Limit range filter (Gwyddion) was the filter that I liked best, especially when used with a gaussian blur. There is only one image on the graph below, but there are dozens using this filter under the signal processing group. There is a pretty obvious increase in peaks with this filter.

Maximum, minimum, mean and box filters applied to this image, sometimes with gaussian blur as well. Perhaps the minimum and box filters increased number of peaks found, but I would not personally use these filters to enhance peak detection. It was reasonably evident from the image after application of the minimum, mean and box filters that the result was not what I was looking for.

Lowpass, unsharp mask, and  smart blur. (All counts from image processing)

Just using the bitmap filters and masks of CorelDRAW and CorelPhotoPaint, Photoshop, Gwyddion, ImageJ, Paint.net, Inkscape, Octave (just for image processing no signal processing here), and GIMP show the following summaries.  (All peak counts from each of the image processing programs — each analylzed separately to see whether there was variation in the algorighms used.)

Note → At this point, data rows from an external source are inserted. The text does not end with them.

/-- A warp without an arrival stays as it is. -/
theorem withdrawn_frame (ms : List Member) (s : State) :
    SameBytes s (s.withdrawn ms) ∧ ∀ v y, s.warp v = some y → y.arrived = none → (s.withdrawn ms).warp v = some y := by
  refine List.foldlRecOn
    (motive := fun t => SameBytes s t ∧ ∀ v y, s.warp v = some y → y.arrived = none → t.warp v = some y) ms _
    ⟨⟨rfl, rfl, rfl, rfl⟩, fun _ _ h _ => h⟩ fun t ⟨hb, ht⟩ m _ => ?_
  split
  · next v _ _ =>
    split
    · refine ⟨sameBytes_trans hb (sameBytes_modWarp _ _ _), fun u y hy ha => ?_⟩
      by_cases hu : u = v
      · subst hu
        rw [State.warp_modWarp _ (ht u y hy ha)]
        exact congrArg some (by rw [← ha])
      · exact (State.warp_modWarp_ne t _ hu).trans (ht u y hy ha)
    · exact ⟨hb, ht⟩
  · exact ⟨hb, ht⟩

/-- EXCHANGE_COMPLETE of an exchange whose members have all arrived and agree (R303, R305, R407). -/
theorem completeExchange_delivers {s : State} {w : Nat} {x : Warp} {ref : Nat × Nat × Arrival} (hx : s.warp w = some x)
    (ha : x.arrived.isSome = true) (hall : ∀ m ∈ s.members x, m.lost = true ∨ m.sent.isSome = true)
    (hhead : (arrivedOf (s.members x)).head? = some ref)
    (hagree : ∀ q ∈ arrivedOf (s.members x), ref.2.2.agrees q.2.2 = true)
    (hfrom : ref.2.2.red = true ∨ ref.2.2.f.sub ≠ 3 ∨ ref.2.2.f.x.toNat % 256 < (s.members x).length) :
    s.completeExchange w = ((arrivedOf (s.members x)).foldl
      (fun t q => t.deliver q.2.1 q.2.2 (exchangeResult (s.members x) q.2.2 q.1)) s).withdrawn (s.members x) := by
  have hsent : ((s.members x).all fun m => m.lost || m.sent.isSome) = true :=
    List.all_eq_true.mpr fun m hm => by simpa using hall m hm
  obtain ⟨rest, hlive⟩ : ∃ rest, arrivedOf (s.members x) = ref :: rest := by
    cases h : arrivedOf (s.members x) with
    | nil => rw [h] at hhead; exact nomatch hhead
    | cons q rest => rw [h] at hhead; cases hhead; exact ⟨rest, rfl⟩
  have hfind : (arrivedOf (s.members x)).find? (fun m => !ref.2.2.agrees m.2.2) = none :=
    List.find?_eq_none.mpr fun q hq => by simp [hagree q hq]
  have htake : (!ref.2.2.red && ref.2.2.f.sub == 3 && decide ((s.members x).length ≤ ref.2.2.f.x.toNat % 256)) = false := by
    rcases hfrom with h | h | h
    · simp [h]
    · simp only [beq_eq_false_iff_ne.mpr h, Bool.and_false, Bool.false_and]
    · simp [Nat.not_le.mpr h]
  unfold State.completeExchange
  rw [hx]
  dsimp only
  rw [if_neg (by simp [hsent, Option.isNone_iff_eq_none, Option.isSome_iff_ne_none.mp ha])]
  split
  · next hnil => exact nomatch hnil.symm.trans hlive
  · next _ _ a _ hcons =>
    obtain ⟨rfl, -⟩ := List.cons.inj (hcons.symm.trans hlive)
    split
    · next hsome => exact nomatch hsome.symm.trans hfind
    · rw [if_neg (by rw [htake]; decide)]
      rfl

end Sys2Proof.Machine
end

section
/-! An arrival on a barrier object, and the waiters that it wakes (R117, R118, R119). -/

namespace Sys2Proof.Machine

open Sys2Proof

/-! ### Runs of bytes -/

theorem cellsGet_part (m : List Host.Cell) (a : Nat) {n i k : Nat} (h : i + k ≤ n) :
    ((cellsGet m a n).drop i).take k = cellsGet m (a + i) k := by
  refine List.ext_getElem ?_ fun j hj hk => ?_
  · simp only [List.length_take, List.length_drop, length_cellsGet]
    omega
  · simp [cellsGet, ← Nat.add_assoc]

theorem cellsGet_cellsSet {m : List Host.Cell} (hm : Memory.wf m = true) (a : Nat) {bs : List Byte} {i k : Nat}
    (h : i + k ≤ bs.length) : cellsGet (cellsSet m a bs) (a + i) k = (bs.drop i).take k := by
  refine List.ext_getElem ?_ fun j hj hk => ?_
  · simp only [List.length_take, List.length_drop, length_cellsGet]
    omega
  · rw [length_cellsGet] at hj
    simp only [cellsGet, List.getElem_map, List.getElem_range, List.getElem_take, List.getElem_drop, Nat.add_assoc]
    rw [cellGet_cellsSet_inside bs a (i + j) hm (by omega), List.getD_eq_getElem _ _ (by omega)]

/-! ### The object after an arrival -/

/-- A word among the bytes of a barrier object. -/
def wordAt (bs : List Byte) (i : Nat) : Word := BitVec.ofNat 32 (leNat ((bs.drop i).take 4))

theorem length_arriveBytes {bs : List Byte} (h : bs.length = 16) (n : Word) : (arriveBytes bs n).length = 16 := by
  simp [arriveBytes, h]

/-- The four words of a barrier object after an arrival, as bytes. -/
theorem arriveBytes_parts {bs : List Byte} (h : bs.length = 16) (n : Word) :
    (arriveBytes bs n).take 4 = bs.take 4
      ∧ ((arriveBytes bs n).drop 4).take 4
          = leBytes 4 (if wordAt bs 0 ≤ wordAt bs 4 + n then 0 else (wordAt bs 4 + n).toNat)
      ∧ ((arriveBytes bs n).drop 8).take 4
          = leBytes 4 (if wordAt bs 0 ≤ wordAt bs 4 + n then wordAt bs 8 + 1 else wordAt bs 8).toNat
      ∧ (arriveBytes bs n).drop 12 = bs.drop 12 := by
  have htail : (bs.drop 12).take 4 = bs.drop 12 := List.take_of_length_le (by simp [h])
  have hfirst : (bs.take 4).drop 12 = [] := List.drop_eq_nil_of_le (by simp)
  have hword (m : Nat) : (leBytes 4 m).drop 8 = [] := List.drop_eq_nil_of_le (by simp)
  simp [arriveBytes, wordAt, List.take_append, List.drop_append, h, htail, hfirst, hword]

theorem ofNat_leNat_leBytes (x : Word) : BitVec.ofNat 32 (leNat (leBytes 4 x.toNat)) = x := by
  rw [leNat_leBytes, Nat.mod_eq_of_lt (show x.toNat < 256 ^ 4 from x.isLt), BitVec.ofNat_toNat, BitVec.setWidth_eq]

/-- Bytes 0 to 3 and 12 to 15 of a barrier object are after an arrival what they were. -/
theorem arriveBytes_getD {bs : List Byte} (h : bs.length = 16) (n : Word) {i : Nat} (hi : i < 4 ∨ 12 ≤ i) :
    (arriveBytes bs n).getD i 0 = bs.getD i 0 := by
  obtain ⟨p0, -, -, p12⟩ := arriveBytes_parts h n
  rw [List.getD_eq_getElem?_getD, List.getD_eq_getElem?_getD]
  rcases hi with hi | hi
  · rw [← List.getElem?_take_of_lt hi, p0, List.getElem?_take_of_lt hi]
  · obtain ⟨j, rfl⟩ := Nat.exists_eq_add_of_le hi
    rw [← List.getElem?_drop, p12, List.getElem?_drop]

/-! ### The arrival -/

theorem putSpad_zipIdx (col off : Nat) : ∀ (bs : List Byte) (n : Nat) (s : State),
    (∀ i, n ≤ i → i < n + bs.length → s.spadForeign col (off + i) = false) →
    (bs.zipIdx n).foldl (fun s b => s.putByte col (.spad col (off + b.2)) b.1) s
      = { s with spad := cellsSet s.spad (spadKey col off + n) bs }
  | [], _, _, _ => rfl
  | b :: bs, n, s, h => by
    have hput : s.putByte col (.spad col (off + n)) b = { s with spad := cellSet s.spad (spadKey col off + n) b } := by
      unfold State.putByte
      simp only [h n (Nat.le_refl n) (by simp), spadKey, Nat.add_assoc]
      rfl
    rw [List.zipIdx_cons, List.foldl_cons]
    dsimp only
    rw [hput, cellsSet, show spadKey col off + n + 1 = spadKey col off + (n + 1) from Nat.add_assoc _ _ _]
    exact putSpad_zipIdx col off bs (n + 1) { s with spad := cellSet s.spad (spadKey col off + n) b } fun i hi hlt =>
      h i (by omega) (by rw [List.length_cons]; omega)

section
variable {s : State} {col off : Nat} (hown : ∀ i < 16, s.spadForeign col (off + i) = false)
include hown

theorem readLoc_own {i : Nat} (hi : i < 16) :
    (s.readLoc col (.spad col (off + i))).1 = cellGet s.spad (spadKey col off + i) := by
  unfold State.readLoc
  simp [hown i hi, spadKey, Nat.add_assoc]

theorem arriveAt_eq (hf : (s.column col).failed ≠ 2) (n : Word) :
    s.arriveAt col off n
      = { s with spad := cellsSet s.spad (spadKey col off) (arriveBytes (cellsGet s.spad (spadKey col off) 16) n) } := by
  have hold : ((List.range 16).map fun i => (s.readLoc col (.spad col (off + i))).1)
      = cellsGet s.spad (spadKey col off) 16 :=
    List.map_congr_left fun i hi => readLoc_own hown (List.mem_range.mp hi)
  unfold State.arriveAt
  rw [if_neg hf, hold]
  have hput := putSpad_zipIdx col off (arriveBytes (cellsGet s.spad (spadKey col off) 16) n) 0 s fun i _ hi =>
    hown i (by rwa [length_arriveBytes (length_cellsGet _ _ _), Nat.zero_add] at hi)
  rwa [Nat.add_zero] at hput
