/-- Settles O30: the step ignores the writes before it, so it comes from the state before the `SEND`; with all the
writes after it this is the second run, and it ignores those too, which is the first. -/
theorem compareEventMayFallInsideSend : Obligations.CompareEventMayFallInsideSend := by
  intro s t i pattern first rest henv hmasks h
  have hbefore : exec i (first.foldl portWrite s) = mapNext (first.foldl portWrite ·) (exec i s) :=
    ignores_foldl_portWrite henv first s
  obtain ⟨u, hu, rfl⟩ := mapNext_eq_next_iff.mp (hbefore.symm.trans h)
  have hparams : u.params = s.params := (exec_keeps hu).2.1
  have hwhole : rest.foldl portWrite (first.foldl portWrite u) = (sendMasks s.params pattern).foldl portWrite u := by
    rw [← List.foldl_append, hmasks]
  rw [hwhole]
  have hsend : exec (.send pattern) s = .next (((sendMasks s.params pattern).foldl portWrite s).hand .nothing) := rfl
  have hsend' : exec (.send pattern) u = .next (((sendMasks s.params pattern).foldl portWrite u).hand .nothing) := by
    rw [exec, execSend, hparams]
  have hafter : exec i (((sendMasks s.params pattern).foldl portWrite s).hand .nothing) =
      .next (((sendMasks s.params pattern).foldl portWrite u).hand .nothing) := by
    have hboth := (ignores_foldl_portWrite henv (sendMasks s.params pattern)).comp (ignores_hand henv .nothing) s
    rw [hu] at hboth
    exact hboth
  constructor
  · rw [runOps_cons_of_next hsend, runOps_cons_of_next hafter, runOps]
  · rw [runOps_cons_of_next hu, runOps_cons_of_next hsend', runOps]

end Sys2Proof.Machine
end

section
/-! PROOFS. The oracles, the region sizes of the direction decoder (42_direction_decoder.md section 2), the frame codec and
the serial slots (43_link_codec.md). -/

namespace Sys2Proof.Machine

/-! ## One draw of an oracle (R14) -/

section
variable {α : Type} {d : Draws α} (free : Nat → α)

theorem drawFrom_of_script {a : α} {rest : List α} (h : d.script = a :: rest) :
    drawFrom d free = (a, { script := rest, used := d.used + 1 }) := by
  rw [drawFrom, h]

theorem drawFrom_of_nil (h : d.script = []) : drawFrom d free = (free d.used, { script := [], used := d.used + 1 }) := by
  rw [drawFrom, h]

end

/-- `SAMPLE_DIR` with two answers in the script (R176). -/
theorem exec_sampleDir_of_script {s : State} {x y : Sample} {rest : List Sample}
    (h : s.oracles.adc.script = x :: y :: rest) :
    exec .sampleDir s = .next { s with
      oracles := { s.oracles with adc := { script := rest, used := s.oracles.adc.used + 2 } }
      answer := .direction (classify x y) } := by
  simp only [exec, execSampleDir, adcRead]
  rw [drawFrom_of_script _ h, drawFrom_of_script _ rfl]
  rfl

/-- Settles O34: two draws one after the other take what the script has, and the free values past its end. -/
theorem sampleDirClassifiesTwoDraws : Obligations.SampleDirClassifiesTwoDraws := by
  refine ⟨fun s x y rest h => exec_sampleDir_of_script h, fun s x h => ?_, fun s h => ?_⟩ <;>
    simp only [exec, execSampleDir, adcRead]
  · rw [drawFrom_of_script _ h, drawFrom_of_nil _ rfl]
    rfl
  · rw [drawFrom_of_nil _ h, drawFrom_of_nil _ rfl]
    rfl

/-! ## The regions of the decoder (R175) -/

/-- The sample pairs, as numbers. -/
def samplePairs : Finset (Nat × Nat) := Finset.range 1024 ×ˢ Finset.range 1024

/-- The pairs of a direction. -/
def region (d : Direction) : Finset (Nat × Nat) :=
  samplePairs.filter (fun q => classify (BitVec.ofNat 10 q.1) (BitVec.ofNat 10 q.2) = d)

/-- Of a direction other than `Neutral`, the pairs of its predicate. -/
theorem mem_region_iff {d : Direction} (hd : d ≠ .neutral) {a b : Nat} :
    (a, b) ∈ region d ↔ (a < 1024 ∧ b < 1024) ∧ PointsTo (BitVec.ofNat 10 a) (BitVec.ofNat 10 b) d := by
  simp only [region, samplePairs, Finset.mem_filter, Finset.mem_product, Finset.mem_range, classify_eq_iff_pointsTo hd]

/-- Each region but `Neutral`'s is a rectangle: the middle band of one axis, the far end of the other. -/
theorem region_eq_product :
    region .up = Finset.Ioo 100 900 ×ˢ Finset.Ioo 1000 1024 ∧
    region .down = Finset.Ioo 100 900 ×ˢ Finset.range 50 ∧
    region .right = Finset.Ioo 1000 1024 ×ˢ Finset.Ioo 100 900 ∧
    region .left = Finset.range 50 ×ˢ Finset.Ioo 100 900 := by
  refine ⟨?_, ?_, ?_, ?_⟩ <;>
  · ext ⟨a, b⟩
    rw [mem_region_iff (by decide)]
    simp only [PointsTo, BitVec.toNat_ofNat, Finset.mem_product, Finset.mem_Ioo, Finset.mem_range]
    omega

theorem card_samplePairs : samplePairs.card = 1048576 := by
  rw [samplePairs, Finset.card_product, Finset.card_range]

theorem card_region :
    (region .up).card = 18377 ∧ (region .down).card = 39950 ∧ (region .right).card = 18377 ∧
      (region .left).card = 39950 := by
  obtain ⟨hup, hdown, hright, hleft⟩ := region_eq_product
  refine ⟨?_, ?_, ?_, ?_⟩
  · rw [hup, Finset.card_product, Nat.card_Ioo, Nat.card_Ioo]
  · rw [hdown, Finset.card_product, Nat.card_Ioo, Finset.card_range]
  · rw [hright, Finset.card_product, Nat.card_Ioo, Nat.card_Ioo]
  · rw [hleft, Finset.card_product, Finset.card_range, Nat.card_Ioo]

/-- The members of a set that have no other direction. The set is a variable, since arithmetic on the cardinality of the
sample pairs themselves would count them one by one. -/
theorem card_filter_neutral {pairs : Finset (Nat × Nat)} {dir : Nat × Nat → Direction} (hall : pairs.card = 1048576)
    (hup : (pairs.filter (dir · = .up)).card = 18377) (hdown : (pairs.filter (dir · = .down)).card = 39950)
    (hright : (pairs.filter (dir · = .right)).card = 18377) (hleft : (pairs.filter (dir · = .left)).card = 39950) :
    (pairs.filter (dir · = .neutral)).card = 931922 := by
  have hsum := Finset.card_eq_sum_card_fiberwise (f := dir) (s := pairs) (t := {.neutral, .up, .down, .right, .left})
    (fun q _ => by cases dir q <;> simp)
  simp only [Finset.sum_insert, Finset.sum_singleton, Finset.mem_insert, Finset.mem_singleton, reduceCtorEq, or_self,
    not_false_eq_true, hall, hup, hdown, hright, hleft] at hsum
  omega

/-- Settles O33: four rectangles, and the rest. -/
theorem directionRegionSizes : Obligations.DirectionRegionSizes := by
  obtain ⟨hup, hdown, hright, hleft⟩ := card_region
  intro d
  cases d with
  | up => exact hup
  | down => exact hdown
  | right => exact hright
  | left => exact hleft
  | neutral => exact card_filter_neutral card_samplePairs hup hdown hright hleft

/-! ## The frame codec (R191 to R196) -/

/-- The bits of a frame (R191). -/
theorem packFrame_bits (d : Direction) (f : Bool) :
    (packFrame d f).getLsbD 0 = (d == .left) ∧ (packFrame d f).getLsbD 1 = (d == .right) ∧
    (packFrame d f).getLsbD 2 = (d == .down) ∧ (packFrame d f).getLsbD 3 = (d == .up) ∧
    (packFrame d f).getLsbD 4 = f ∧ (packFrame d f).extractLsb' 5 3 = 0b000 := by
  cases d <;> cases f <;> decide

/-- The direction a decode returns, by its `DIR4` (R194). -/
theorem dir4_frameDirection (b : Byte) :
    (frameDirection b).dir4 = if directionBits b ≤ 1 then b.extractLsb' 0 4 else 0b0000 := by
  revert b; decide

/-- A frame decodes to what it was made of (R195). -/
theorem decode_packFrame (d : Direction) (f : Bool) :
    frameDirection (packFrame d f) = d ∧ frameFlag (packFrame d f) = f ∧ frameValid (packFrame d f) = true := by
  cases d <;> cases f <;> decide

and the value I see as putting the image processing into a category of “nice” not too specific. There is so little variation between programs that “opinion” and “ease of use” and type of “output” would seem to be the best criteria for which to use in microcopy.  I have a preference for the proprietary programs, just for ease of use (except ImageJ which is really a great program) and Gwyddion, though the only use i found was for image processing, and i also found the plotting function produced lots of errors (in my hands). But Gwyddion does have a great function for limiting range and I used that often.  It seems that with image processing, 15 peaks per hexamer is going to be the very best result, consistent and easy to verify.  Abbreviations are listed in a different blog (here).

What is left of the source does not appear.